Task statement: Show every line in the entries below where the word "setRx" appears.

Segment Start: Provided records

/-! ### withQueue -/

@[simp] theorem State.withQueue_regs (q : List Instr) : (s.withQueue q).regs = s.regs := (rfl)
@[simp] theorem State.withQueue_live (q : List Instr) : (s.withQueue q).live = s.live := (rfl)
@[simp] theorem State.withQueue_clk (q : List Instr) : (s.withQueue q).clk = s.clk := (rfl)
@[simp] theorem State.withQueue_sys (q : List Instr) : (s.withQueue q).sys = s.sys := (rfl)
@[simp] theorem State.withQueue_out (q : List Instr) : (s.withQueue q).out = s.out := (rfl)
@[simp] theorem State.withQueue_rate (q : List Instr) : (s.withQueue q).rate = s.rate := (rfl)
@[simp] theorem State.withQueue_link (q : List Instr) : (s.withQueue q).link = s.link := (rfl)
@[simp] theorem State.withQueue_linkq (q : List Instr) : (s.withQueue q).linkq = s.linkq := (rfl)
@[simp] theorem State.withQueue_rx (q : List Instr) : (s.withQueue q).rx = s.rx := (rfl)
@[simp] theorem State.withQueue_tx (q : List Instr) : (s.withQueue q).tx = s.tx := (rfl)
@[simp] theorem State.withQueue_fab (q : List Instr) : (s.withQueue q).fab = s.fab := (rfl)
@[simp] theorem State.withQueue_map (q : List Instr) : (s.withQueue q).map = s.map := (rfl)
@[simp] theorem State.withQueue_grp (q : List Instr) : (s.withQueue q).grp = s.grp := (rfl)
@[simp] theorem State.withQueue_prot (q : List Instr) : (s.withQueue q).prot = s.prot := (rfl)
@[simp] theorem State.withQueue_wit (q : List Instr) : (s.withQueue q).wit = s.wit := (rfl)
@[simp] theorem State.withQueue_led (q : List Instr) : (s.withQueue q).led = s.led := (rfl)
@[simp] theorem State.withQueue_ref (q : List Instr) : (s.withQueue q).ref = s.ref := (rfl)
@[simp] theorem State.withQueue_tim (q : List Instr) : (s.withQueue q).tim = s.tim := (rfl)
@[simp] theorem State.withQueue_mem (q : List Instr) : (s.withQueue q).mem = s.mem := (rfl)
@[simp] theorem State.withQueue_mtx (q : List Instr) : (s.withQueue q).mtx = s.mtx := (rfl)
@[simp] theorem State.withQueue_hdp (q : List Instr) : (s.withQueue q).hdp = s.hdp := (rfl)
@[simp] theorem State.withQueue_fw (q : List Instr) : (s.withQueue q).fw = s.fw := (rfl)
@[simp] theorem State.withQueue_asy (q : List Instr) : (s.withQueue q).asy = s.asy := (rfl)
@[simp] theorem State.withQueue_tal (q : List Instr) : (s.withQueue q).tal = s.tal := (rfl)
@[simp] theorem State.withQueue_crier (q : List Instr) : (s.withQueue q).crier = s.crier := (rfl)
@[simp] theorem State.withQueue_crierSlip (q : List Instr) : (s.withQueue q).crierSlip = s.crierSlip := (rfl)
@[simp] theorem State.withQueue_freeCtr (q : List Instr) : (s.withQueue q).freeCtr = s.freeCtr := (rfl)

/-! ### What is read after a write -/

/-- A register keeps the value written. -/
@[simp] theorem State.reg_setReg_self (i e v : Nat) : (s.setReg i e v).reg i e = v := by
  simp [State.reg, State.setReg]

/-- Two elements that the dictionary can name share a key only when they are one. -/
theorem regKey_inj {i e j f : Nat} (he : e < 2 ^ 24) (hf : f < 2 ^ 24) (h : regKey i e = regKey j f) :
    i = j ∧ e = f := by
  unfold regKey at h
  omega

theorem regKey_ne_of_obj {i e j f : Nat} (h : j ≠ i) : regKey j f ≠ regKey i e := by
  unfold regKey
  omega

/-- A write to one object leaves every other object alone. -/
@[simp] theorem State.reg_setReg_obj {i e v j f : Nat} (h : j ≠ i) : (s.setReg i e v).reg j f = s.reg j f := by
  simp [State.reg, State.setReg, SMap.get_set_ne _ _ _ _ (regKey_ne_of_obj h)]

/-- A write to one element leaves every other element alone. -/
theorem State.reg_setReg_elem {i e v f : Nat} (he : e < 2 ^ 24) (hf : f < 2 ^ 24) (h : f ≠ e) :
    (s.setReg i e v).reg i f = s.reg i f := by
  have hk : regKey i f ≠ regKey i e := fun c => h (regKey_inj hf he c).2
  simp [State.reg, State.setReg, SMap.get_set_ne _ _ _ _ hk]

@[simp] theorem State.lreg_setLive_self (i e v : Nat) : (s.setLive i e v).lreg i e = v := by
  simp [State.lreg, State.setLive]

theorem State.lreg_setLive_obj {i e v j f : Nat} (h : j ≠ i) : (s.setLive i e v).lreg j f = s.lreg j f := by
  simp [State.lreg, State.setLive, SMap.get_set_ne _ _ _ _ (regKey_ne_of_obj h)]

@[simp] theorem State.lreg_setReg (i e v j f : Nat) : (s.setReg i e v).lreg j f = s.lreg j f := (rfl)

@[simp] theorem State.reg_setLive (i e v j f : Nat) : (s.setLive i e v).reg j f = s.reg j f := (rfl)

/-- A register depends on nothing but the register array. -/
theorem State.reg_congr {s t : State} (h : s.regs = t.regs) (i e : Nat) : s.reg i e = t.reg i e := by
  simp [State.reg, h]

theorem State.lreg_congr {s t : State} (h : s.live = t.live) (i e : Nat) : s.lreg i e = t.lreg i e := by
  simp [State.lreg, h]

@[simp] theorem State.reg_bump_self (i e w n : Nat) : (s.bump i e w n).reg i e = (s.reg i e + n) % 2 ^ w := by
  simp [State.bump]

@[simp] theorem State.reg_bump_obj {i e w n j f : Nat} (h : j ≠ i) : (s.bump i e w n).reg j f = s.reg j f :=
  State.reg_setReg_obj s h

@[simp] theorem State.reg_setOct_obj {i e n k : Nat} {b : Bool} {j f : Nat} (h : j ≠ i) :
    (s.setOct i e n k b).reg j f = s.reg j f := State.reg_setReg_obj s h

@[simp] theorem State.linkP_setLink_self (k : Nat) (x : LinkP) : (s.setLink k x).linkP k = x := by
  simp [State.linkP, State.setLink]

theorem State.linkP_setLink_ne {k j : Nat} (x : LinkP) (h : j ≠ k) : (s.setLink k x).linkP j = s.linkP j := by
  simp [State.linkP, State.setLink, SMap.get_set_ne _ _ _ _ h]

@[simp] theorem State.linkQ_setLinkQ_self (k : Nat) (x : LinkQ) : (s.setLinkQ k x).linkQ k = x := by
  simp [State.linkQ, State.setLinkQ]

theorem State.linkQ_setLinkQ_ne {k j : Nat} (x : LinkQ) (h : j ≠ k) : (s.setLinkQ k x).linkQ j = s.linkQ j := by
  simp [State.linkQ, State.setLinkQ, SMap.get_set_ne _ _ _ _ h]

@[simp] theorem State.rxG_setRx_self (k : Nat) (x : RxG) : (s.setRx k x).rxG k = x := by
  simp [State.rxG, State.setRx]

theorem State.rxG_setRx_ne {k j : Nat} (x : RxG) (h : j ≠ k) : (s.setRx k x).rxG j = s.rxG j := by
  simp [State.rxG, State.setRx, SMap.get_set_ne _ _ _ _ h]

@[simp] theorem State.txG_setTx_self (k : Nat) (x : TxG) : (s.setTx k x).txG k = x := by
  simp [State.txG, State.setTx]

Segment End: Provided records
Segment Start: Provided records

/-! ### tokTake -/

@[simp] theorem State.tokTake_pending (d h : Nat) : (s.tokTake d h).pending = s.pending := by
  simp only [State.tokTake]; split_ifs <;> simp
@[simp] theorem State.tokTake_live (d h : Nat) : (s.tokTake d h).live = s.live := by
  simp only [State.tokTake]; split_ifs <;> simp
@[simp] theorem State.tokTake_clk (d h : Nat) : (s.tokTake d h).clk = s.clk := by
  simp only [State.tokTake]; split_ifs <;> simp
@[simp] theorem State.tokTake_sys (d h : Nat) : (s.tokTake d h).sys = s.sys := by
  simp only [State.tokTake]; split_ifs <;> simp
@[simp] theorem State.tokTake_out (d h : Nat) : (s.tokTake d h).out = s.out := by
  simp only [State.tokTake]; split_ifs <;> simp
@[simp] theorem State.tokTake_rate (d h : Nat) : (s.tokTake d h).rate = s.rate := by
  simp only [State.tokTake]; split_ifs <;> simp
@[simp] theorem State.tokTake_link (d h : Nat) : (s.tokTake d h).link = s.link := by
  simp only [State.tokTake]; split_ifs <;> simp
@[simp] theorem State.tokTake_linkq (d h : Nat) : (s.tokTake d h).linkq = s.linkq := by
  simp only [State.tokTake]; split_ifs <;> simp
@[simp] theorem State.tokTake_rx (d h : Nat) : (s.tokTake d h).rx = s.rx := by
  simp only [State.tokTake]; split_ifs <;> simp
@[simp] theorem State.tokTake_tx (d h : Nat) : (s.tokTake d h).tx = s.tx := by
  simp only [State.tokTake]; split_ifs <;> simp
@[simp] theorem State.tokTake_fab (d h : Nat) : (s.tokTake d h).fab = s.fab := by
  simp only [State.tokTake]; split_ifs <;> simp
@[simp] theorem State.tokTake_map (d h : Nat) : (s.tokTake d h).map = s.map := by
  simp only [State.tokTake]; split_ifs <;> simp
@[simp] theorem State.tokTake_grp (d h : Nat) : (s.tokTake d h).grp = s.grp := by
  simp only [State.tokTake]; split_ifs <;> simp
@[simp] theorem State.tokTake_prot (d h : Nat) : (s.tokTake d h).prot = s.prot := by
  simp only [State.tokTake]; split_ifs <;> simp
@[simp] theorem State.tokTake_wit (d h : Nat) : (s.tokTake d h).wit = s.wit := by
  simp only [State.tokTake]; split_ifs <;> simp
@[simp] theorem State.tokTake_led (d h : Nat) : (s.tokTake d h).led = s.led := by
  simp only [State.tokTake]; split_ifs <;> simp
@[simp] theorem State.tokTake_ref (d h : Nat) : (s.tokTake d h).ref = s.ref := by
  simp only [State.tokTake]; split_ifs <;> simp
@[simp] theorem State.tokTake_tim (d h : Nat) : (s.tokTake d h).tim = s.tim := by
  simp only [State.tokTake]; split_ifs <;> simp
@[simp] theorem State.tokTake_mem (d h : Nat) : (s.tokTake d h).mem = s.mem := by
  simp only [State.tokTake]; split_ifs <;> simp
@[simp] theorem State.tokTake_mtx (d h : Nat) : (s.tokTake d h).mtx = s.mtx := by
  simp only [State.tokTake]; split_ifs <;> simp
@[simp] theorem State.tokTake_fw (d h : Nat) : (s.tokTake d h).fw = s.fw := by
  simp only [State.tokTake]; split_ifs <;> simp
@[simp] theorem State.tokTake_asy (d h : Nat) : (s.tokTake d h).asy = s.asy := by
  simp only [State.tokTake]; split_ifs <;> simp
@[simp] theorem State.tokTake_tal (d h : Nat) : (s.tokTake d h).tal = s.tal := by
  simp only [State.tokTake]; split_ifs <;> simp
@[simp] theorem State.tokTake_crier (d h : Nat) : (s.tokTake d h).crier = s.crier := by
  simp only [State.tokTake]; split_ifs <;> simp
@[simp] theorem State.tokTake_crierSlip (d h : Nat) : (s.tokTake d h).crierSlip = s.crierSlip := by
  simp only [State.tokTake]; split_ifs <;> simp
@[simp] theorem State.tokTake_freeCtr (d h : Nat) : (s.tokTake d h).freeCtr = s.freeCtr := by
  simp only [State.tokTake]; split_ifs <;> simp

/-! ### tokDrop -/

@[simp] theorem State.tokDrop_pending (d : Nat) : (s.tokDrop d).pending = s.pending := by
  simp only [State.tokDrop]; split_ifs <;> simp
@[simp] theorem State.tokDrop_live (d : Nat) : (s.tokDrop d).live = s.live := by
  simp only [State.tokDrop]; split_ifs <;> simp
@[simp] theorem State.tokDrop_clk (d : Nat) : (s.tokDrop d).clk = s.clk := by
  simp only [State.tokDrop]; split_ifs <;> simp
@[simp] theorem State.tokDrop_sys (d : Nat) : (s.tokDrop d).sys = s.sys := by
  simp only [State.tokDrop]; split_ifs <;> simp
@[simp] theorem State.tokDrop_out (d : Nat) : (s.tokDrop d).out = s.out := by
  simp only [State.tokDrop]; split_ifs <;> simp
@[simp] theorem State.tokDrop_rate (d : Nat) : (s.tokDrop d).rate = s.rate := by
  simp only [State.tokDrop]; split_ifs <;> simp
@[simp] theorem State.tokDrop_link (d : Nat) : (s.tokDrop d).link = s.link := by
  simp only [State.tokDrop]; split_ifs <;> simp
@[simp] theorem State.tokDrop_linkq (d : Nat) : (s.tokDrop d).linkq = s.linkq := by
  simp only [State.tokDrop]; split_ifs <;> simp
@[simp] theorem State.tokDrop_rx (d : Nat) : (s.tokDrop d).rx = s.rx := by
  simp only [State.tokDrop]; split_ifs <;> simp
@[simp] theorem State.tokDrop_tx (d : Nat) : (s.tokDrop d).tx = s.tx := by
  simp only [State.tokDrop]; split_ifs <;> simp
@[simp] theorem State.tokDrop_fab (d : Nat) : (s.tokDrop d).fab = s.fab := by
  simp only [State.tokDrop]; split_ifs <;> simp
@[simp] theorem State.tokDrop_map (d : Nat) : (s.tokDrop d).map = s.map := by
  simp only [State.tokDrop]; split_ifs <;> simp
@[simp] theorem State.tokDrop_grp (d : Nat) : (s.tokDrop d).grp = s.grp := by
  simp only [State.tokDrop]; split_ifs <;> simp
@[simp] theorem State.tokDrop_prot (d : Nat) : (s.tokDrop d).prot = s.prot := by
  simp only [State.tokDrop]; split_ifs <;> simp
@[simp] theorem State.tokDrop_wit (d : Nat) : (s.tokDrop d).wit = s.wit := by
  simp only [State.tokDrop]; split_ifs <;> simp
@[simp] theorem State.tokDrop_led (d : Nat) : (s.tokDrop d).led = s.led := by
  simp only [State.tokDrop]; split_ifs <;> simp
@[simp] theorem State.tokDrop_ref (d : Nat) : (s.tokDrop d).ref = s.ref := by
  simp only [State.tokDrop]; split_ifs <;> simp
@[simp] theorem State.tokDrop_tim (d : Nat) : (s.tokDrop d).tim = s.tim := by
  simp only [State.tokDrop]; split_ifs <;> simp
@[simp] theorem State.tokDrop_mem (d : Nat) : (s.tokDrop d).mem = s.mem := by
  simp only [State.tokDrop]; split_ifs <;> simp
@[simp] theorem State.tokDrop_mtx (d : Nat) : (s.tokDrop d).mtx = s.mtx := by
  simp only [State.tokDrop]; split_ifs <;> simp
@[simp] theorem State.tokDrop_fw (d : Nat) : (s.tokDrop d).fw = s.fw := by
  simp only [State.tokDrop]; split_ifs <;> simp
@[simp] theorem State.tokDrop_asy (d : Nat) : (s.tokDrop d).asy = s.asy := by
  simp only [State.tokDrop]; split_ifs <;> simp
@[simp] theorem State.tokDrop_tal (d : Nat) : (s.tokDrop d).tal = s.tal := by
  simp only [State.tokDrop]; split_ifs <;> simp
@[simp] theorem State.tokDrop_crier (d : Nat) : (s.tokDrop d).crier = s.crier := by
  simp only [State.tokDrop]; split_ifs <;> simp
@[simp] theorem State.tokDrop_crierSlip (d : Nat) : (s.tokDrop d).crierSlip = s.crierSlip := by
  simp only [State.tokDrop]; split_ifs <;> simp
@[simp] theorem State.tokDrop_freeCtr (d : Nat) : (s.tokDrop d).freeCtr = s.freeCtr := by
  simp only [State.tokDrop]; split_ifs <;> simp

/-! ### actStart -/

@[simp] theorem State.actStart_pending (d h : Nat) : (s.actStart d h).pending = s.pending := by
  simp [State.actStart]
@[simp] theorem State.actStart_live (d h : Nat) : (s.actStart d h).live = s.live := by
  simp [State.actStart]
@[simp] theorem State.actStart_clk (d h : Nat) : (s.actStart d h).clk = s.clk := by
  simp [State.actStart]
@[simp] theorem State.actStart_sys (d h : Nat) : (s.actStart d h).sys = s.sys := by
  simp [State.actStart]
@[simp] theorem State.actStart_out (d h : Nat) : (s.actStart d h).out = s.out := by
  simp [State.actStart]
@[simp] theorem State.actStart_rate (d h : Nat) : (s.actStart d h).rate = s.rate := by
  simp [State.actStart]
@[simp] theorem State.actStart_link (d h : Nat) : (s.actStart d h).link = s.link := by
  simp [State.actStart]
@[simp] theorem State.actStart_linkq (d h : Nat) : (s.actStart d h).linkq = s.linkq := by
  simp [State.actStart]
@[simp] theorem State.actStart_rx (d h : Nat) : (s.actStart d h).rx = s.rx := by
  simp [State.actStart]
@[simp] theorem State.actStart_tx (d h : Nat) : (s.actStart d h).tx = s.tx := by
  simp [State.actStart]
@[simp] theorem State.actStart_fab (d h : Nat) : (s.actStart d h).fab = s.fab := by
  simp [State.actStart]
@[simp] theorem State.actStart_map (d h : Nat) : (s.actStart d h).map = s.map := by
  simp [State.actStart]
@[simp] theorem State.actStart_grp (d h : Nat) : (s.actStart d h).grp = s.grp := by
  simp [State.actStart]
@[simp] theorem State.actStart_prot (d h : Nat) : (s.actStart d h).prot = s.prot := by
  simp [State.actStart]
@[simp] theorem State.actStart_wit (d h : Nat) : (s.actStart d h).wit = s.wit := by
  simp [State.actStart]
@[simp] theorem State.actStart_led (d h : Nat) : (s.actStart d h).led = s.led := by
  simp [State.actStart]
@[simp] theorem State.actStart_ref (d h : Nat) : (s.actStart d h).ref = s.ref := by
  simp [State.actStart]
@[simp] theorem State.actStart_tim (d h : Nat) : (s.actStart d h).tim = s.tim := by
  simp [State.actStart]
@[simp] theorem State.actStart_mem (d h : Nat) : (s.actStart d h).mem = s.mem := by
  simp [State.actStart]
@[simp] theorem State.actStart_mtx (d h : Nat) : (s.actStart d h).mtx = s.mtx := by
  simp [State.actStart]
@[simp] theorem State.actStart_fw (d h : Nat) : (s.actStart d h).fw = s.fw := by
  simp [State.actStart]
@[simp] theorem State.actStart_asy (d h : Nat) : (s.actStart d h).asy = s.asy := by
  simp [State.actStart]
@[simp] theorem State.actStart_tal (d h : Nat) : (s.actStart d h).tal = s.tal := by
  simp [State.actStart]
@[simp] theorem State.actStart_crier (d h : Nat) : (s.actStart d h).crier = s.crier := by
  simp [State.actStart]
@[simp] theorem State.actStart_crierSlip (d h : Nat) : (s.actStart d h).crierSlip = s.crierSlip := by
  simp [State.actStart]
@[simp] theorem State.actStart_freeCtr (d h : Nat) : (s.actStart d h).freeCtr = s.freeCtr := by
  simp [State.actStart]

Segment End: Provided records

Written answer:
@[simp] theorem State.rxG_setRx_self (k : Nat) (x : RxG) : (s.setRx k x).rxG k = x := by
  simp [State.rxG, State.setRx]
theorem State.rxG_setRx_ne {k j : Nat} (x : RxG) (h : j ≠ k) : (s.setRx k x).rxG j = s.rxG j := by
  simp [State.rxG, State.setRx, SMap.get_set_ne _ _ _ _ h]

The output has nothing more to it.